In the records below, begin at the line that has "R229, R232). -/" and stop after the line that has "def Byre.SteppedWith (y"; quote those lines verbatim and nothing more.

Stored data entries
-- Opening Marker --
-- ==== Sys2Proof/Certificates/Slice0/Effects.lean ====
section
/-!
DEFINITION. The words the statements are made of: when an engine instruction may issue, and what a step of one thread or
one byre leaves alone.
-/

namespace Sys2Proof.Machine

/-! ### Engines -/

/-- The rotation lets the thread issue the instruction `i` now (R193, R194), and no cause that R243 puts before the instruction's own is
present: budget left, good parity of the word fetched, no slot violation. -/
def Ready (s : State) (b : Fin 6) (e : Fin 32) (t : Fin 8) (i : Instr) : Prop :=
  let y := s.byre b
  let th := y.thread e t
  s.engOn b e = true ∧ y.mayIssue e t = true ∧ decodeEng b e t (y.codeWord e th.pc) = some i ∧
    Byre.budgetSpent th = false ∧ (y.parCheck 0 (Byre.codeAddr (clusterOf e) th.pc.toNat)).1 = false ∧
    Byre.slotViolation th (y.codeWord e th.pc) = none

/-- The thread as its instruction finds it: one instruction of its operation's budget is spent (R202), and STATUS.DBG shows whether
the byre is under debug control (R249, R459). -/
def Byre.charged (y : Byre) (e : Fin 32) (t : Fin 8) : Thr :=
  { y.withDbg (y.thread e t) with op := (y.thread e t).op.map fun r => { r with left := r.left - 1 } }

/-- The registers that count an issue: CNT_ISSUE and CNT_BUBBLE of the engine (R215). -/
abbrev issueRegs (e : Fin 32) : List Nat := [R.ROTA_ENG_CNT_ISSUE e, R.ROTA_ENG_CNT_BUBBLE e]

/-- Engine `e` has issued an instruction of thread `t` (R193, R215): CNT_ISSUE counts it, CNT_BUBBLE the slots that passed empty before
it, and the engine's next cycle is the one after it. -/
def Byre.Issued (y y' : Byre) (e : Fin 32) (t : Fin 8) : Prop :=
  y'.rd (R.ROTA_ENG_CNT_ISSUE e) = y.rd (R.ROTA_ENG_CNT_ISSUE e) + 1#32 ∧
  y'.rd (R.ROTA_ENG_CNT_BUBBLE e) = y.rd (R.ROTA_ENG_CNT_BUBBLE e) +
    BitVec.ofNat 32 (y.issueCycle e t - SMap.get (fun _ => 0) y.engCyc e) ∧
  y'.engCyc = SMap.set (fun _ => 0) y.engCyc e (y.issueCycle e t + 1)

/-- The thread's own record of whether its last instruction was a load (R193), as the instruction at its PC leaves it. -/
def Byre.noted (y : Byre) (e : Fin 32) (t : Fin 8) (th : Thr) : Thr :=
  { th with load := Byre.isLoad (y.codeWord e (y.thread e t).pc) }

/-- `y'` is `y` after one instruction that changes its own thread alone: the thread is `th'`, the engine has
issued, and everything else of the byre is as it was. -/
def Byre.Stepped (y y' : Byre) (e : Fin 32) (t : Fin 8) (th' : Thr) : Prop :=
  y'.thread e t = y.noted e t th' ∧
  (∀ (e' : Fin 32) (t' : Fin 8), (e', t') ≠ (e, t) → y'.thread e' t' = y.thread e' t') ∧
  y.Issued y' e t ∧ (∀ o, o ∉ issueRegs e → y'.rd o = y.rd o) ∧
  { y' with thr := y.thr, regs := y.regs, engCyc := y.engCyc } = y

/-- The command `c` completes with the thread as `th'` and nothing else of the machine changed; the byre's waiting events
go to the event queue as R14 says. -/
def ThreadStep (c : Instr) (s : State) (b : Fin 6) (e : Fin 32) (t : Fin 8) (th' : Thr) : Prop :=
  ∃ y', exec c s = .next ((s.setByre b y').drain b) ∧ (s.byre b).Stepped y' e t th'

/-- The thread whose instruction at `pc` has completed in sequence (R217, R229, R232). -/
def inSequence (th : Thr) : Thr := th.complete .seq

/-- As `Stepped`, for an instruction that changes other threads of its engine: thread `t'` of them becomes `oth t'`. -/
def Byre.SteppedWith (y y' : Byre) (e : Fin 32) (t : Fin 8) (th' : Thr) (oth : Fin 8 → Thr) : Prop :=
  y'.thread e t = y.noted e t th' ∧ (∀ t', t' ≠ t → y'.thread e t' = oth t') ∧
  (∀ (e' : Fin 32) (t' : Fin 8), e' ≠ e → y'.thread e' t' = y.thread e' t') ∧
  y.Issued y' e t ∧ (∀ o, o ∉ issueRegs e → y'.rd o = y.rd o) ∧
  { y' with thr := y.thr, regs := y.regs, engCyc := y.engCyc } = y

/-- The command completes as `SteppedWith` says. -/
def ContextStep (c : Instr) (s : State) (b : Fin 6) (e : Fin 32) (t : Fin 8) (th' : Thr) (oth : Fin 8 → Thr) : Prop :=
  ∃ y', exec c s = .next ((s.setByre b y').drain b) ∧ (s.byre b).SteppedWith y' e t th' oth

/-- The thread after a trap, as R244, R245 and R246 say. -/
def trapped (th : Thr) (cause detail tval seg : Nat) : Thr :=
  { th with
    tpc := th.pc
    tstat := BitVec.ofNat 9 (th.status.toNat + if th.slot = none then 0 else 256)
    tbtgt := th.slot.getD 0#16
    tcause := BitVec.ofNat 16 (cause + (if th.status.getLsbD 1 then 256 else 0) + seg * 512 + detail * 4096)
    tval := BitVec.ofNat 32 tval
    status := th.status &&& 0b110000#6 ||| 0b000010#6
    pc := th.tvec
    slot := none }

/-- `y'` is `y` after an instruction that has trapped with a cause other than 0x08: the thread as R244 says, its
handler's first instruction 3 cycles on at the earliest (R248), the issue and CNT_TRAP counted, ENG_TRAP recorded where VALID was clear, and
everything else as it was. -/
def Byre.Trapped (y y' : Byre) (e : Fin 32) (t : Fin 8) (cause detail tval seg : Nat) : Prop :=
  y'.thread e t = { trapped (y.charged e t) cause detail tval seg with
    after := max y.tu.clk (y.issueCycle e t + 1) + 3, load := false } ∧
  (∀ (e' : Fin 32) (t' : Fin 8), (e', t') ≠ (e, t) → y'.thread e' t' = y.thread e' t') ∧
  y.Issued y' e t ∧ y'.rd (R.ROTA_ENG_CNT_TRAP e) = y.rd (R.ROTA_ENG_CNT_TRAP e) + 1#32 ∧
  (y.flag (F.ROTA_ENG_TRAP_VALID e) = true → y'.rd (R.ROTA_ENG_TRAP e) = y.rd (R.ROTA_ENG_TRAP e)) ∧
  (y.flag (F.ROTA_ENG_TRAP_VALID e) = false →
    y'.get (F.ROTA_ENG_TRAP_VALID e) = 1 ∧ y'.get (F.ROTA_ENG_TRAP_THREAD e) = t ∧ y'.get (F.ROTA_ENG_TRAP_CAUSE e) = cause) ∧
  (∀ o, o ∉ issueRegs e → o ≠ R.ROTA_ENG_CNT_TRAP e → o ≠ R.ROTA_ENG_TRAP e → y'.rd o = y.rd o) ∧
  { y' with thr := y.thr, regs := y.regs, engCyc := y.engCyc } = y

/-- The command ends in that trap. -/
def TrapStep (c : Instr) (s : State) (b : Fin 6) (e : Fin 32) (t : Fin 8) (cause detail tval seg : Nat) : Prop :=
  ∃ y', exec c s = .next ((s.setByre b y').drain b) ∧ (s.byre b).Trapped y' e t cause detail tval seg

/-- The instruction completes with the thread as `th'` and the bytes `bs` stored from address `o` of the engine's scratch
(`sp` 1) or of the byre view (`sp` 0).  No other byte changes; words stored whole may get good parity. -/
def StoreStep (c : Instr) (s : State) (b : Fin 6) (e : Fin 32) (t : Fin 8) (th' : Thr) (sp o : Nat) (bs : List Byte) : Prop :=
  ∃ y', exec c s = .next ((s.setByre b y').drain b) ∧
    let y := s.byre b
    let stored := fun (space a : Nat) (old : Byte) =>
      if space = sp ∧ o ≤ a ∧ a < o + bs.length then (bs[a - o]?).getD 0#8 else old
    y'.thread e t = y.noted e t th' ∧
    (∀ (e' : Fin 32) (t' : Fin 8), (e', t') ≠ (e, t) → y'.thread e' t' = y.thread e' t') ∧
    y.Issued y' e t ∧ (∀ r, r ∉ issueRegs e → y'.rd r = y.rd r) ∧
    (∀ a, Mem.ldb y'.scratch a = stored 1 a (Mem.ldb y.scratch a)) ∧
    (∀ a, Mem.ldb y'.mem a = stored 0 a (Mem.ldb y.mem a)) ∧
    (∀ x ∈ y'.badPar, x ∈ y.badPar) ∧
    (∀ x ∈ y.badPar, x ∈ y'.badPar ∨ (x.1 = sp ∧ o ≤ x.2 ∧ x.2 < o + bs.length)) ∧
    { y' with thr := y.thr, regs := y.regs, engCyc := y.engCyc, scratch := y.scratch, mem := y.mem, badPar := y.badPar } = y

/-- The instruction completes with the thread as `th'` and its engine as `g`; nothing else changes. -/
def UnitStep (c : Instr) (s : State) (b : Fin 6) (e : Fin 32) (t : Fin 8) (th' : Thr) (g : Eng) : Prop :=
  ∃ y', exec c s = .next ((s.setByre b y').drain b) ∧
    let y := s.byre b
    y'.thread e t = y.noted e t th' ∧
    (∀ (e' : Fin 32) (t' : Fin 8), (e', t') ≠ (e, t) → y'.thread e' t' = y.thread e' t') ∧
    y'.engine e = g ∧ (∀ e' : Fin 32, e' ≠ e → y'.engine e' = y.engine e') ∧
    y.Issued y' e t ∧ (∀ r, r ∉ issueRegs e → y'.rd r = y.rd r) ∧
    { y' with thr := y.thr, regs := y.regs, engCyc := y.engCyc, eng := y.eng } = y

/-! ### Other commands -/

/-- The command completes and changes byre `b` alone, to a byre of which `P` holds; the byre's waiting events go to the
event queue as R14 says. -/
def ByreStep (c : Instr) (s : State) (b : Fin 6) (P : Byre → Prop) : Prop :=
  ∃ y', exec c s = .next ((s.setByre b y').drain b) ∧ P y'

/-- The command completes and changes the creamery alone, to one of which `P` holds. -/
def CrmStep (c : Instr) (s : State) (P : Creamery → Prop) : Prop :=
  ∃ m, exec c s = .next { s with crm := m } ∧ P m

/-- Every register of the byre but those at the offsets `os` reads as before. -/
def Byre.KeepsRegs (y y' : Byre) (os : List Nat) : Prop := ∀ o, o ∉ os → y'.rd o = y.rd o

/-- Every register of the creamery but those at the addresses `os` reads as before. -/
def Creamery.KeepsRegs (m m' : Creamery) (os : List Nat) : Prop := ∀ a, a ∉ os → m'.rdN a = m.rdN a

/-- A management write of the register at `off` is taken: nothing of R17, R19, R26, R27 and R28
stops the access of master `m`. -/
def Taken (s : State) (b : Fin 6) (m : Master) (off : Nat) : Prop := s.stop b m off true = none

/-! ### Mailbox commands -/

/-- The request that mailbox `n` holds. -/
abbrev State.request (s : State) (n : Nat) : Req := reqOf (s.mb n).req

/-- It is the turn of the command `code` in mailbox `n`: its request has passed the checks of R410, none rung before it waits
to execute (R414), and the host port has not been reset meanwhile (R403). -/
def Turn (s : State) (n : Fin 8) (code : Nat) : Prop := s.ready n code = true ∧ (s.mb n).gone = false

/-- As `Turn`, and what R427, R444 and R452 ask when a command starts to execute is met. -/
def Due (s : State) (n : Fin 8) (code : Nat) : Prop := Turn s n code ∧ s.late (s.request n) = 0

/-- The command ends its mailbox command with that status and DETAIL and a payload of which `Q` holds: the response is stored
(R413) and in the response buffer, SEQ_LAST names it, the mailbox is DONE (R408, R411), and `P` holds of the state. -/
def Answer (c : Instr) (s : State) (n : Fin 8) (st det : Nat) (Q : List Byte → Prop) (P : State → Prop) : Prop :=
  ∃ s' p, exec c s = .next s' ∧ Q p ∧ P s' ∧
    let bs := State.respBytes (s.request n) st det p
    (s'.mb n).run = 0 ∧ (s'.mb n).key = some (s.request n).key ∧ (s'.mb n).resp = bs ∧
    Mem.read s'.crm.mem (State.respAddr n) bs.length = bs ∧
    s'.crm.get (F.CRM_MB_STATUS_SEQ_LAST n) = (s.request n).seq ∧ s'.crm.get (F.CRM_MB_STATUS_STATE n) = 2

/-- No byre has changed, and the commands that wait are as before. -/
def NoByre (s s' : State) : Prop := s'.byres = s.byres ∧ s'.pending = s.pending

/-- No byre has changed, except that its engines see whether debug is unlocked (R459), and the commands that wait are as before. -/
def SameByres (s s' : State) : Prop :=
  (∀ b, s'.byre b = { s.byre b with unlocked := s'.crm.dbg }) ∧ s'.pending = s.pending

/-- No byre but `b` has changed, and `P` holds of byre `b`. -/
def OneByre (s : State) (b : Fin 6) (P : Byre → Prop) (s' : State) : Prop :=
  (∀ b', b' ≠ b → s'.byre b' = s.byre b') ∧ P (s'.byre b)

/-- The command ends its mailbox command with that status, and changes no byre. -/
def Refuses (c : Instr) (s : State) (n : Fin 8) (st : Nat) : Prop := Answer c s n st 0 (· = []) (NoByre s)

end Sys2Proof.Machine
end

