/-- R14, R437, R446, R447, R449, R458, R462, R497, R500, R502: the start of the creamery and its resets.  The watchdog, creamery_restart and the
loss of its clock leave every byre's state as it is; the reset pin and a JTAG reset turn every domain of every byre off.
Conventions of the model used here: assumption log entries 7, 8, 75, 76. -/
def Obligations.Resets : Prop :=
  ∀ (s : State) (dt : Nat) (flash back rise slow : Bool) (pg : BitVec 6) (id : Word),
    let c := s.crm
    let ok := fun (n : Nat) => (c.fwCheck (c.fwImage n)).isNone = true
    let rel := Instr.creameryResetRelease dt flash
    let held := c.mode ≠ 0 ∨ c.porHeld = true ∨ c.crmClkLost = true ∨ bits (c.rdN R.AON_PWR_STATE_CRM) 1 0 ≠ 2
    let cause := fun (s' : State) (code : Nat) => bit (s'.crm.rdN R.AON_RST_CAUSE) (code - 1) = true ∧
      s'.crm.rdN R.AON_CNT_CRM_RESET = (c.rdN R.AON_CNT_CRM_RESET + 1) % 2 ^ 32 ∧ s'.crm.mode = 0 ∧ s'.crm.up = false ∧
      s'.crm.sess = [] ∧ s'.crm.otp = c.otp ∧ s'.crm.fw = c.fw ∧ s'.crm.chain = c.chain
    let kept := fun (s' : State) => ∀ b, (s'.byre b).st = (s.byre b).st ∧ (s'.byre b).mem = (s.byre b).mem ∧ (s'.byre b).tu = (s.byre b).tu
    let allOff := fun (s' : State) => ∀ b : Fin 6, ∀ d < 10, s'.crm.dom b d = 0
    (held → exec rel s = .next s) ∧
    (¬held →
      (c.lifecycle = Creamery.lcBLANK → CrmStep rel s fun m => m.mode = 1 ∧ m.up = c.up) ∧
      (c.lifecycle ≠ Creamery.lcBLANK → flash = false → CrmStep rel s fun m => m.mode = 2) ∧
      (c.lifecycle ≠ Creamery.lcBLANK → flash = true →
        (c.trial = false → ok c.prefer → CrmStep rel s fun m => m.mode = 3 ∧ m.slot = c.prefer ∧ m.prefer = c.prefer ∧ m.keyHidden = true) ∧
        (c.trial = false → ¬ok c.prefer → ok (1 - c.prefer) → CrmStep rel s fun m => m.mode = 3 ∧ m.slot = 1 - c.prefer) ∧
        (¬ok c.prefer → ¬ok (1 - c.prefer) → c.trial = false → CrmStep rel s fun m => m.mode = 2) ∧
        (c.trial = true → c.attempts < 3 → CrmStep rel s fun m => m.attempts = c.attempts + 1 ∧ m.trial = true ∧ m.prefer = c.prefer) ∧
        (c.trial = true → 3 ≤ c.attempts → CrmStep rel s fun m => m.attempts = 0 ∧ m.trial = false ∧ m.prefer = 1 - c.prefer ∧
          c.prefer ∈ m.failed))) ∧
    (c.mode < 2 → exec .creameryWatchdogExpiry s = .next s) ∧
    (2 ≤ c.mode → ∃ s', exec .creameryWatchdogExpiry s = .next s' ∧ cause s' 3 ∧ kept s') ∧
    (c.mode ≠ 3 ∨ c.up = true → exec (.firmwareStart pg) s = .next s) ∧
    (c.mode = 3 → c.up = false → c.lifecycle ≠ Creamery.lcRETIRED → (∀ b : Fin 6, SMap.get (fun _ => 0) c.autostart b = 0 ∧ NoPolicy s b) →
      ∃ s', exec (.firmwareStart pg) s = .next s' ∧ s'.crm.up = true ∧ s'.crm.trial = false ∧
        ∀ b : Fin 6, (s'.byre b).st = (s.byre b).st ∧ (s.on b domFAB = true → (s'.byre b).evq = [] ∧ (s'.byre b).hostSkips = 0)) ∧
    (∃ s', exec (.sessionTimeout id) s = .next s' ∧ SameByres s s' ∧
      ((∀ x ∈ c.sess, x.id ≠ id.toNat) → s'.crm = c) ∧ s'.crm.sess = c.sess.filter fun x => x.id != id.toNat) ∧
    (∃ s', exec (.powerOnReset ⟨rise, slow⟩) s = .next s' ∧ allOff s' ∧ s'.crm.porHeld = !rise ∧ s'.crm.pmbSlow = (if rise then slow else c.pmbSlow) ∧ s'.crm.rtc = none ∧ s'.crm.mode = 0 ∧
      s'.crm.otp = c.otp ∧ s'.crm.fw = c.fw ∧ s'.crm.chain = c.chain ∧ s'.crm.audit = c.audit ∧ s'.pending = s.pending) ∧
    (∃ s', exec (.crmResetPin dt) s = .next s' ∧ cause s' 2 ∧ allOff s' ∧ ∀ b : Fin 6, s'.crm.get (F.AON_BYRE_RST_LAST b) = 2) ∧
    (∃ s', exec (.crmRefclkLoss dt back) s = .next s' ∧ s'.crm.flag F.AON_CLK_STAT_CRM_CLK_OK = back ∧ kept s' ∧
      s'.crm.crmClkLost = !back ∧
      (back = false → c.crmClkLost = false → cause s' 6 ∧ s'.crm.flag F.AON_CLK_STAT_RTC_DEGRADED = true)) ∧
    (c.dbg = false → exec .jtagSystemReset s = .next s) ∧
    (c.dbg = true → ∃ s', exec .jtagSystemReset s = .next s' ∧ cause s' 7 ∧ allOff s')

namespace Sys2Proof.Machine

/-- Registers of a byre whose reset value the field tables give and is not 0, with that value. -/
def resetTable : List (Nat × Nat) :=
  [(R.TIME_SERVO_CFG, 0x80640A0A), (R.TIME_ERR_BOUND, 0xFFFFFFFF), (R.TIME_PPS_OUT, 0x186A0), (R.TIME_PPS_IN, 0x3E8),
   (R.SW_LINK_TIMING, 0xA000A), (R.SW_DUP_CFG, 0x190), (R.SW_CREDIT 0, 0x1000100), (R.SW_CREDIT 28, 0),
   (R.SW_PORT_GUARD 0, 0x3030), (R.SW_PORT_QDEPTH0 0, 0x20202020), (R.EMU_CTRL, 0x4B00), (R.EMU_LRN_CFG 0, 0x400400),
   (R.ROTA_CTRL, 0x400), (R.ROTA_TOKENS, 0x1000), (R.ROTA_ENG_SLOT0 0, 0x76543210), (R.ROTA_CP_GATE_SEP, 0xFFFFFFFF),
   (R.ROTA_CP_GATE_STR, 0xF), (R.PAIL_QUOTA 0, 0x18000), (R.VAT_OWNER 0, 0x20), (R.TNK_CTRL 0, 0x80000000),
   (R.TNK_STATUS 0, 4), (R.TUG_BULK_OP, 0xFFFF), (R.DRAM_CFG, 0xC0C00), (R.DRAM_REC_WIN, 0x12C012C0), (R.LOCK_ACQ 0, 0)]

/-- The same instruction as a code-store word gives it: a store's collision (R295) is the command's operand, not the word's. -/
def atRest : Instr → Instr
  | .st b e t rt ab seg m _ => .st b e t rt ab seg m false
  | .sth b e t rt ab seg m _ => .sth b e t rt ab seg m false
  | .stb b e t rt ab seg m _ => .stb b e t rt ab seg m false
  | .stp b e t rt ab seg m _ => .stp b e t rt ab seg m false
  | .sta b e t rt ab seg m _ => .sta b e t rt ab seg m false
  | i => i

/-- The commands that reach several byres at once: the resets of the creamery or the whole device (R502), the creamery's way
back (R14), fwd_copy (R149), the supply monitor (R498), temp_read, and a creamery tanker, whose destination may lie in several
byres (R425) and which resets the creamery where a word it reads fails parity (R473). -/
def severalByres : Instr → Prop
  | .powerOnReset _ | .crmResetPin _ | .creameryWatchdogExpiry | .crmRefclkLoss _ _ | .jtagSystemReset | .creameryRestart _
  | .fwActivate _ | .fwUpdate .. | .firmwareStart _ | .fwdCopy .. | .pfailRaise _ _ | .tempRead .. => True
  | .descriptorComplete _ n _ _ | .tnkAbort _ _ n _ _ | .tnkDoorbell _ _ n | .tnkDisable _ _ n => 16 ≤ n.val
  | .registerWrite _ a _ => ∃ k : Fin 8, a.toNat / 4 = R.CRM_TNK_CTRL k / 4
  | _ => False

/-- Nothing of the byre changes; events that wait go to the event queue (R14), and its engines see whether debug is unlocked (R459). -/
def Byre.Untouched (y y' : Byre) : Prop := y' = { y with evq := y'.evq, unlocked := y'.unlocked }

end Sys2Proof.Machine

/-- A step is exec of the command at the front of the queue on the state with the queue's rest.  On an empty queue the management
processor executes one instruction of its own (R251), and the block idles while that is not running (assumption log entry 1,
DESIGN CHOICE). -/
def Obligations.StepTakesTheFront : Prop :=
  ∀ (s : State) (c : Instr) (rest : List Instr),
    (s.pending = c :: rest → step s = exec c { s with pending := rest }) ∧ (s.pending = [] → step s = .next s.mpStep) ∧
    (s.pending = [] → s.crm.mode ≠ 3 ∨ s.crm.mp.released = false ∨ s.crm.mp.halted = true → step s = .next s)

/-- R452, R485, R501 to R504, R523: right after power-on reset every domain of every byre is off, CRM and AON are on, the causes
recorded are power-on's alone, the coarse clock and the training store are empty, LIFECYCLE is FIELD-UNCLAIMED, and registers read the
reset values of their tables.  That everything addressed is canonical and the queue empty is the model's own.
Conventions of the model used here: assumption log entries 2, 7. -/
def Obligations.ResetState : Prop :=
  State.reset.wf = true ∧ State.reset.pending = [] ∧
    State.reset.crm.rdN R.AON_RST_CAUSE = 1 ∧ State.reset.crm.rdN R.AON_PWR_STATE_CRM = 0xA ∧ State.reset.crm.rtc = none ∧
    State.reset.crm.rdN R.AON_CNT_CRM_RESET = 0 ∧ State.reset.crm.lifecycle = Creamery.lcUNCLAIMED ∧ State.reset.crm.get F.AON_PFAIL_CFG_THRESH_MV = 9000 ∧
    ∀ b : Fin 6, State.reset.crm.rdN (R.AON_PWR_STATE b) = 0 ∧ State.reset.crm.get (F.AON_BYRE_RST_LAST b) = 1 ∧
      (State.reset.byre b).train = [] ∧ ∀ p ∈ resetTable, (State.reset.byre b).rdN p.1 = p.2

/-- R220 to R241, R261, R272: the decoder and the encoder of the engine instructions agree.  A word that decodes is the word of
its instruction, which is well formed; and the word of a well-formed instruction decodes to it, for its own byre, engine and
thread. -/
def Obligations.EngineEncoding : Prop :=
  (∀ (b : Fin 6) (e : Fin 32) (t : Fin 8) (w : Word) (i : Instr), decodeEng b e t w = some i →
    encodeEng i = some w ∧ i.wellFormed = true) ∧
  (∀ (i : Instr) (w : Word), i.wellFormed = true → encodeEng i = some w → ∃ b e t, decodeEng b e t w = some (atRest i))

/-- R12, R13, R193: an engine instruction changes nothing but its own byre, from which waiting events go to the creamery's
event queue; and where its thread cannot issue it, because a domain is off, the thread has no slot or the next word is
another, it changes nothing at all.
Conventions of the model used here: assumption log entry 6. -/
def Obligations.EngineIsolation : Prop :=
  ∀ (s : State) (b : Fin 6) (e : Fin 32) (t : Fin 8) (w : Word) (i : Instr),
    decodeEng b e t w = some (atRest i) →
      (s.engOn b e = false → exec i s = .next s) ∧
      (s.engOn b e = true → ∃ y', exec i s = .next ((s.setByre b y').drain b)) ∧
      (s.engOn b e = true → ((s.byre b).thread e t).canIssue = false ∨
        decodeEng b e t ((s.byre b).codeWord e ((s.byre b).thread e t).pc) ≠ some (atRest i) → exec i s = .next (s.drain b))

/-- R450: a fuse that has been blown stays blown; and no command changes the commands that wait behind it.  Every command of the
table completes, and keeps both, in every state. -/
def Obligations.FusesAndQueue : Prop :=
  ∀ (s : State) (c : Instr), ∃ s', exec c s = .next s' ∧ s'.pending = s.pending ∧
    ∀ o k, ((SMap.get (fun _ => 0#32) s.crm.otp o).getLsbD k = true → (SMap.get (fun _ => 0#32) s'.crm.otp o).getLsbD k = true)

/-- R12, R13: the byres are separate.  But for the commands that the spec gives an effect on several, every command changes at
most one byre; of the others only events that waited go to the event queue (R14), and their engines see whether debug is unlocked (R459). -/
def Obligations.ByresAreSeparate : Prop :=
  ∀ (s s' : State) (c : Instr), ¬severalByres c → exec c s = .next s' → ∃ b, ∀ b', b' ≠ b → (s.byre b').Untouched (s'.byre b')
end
-- Closing Marker --
Worked solution:
/-- The thread whose instruction at `pc` has completed in sequence (R217, R229, R232). -/
def inSequence (th : Thr) : Thr := th.complete .seq

/-- As `Stepped`, for an instruction that changes other threads of its engine: thread `t'` of them becomes `oth t'`. -/
def Byre.SteppedWith (y y' : Byre) (e : Fin 32) (t : Fin 8) (th' : Thr) (oth : Fin 8 → Thr) : Prop :=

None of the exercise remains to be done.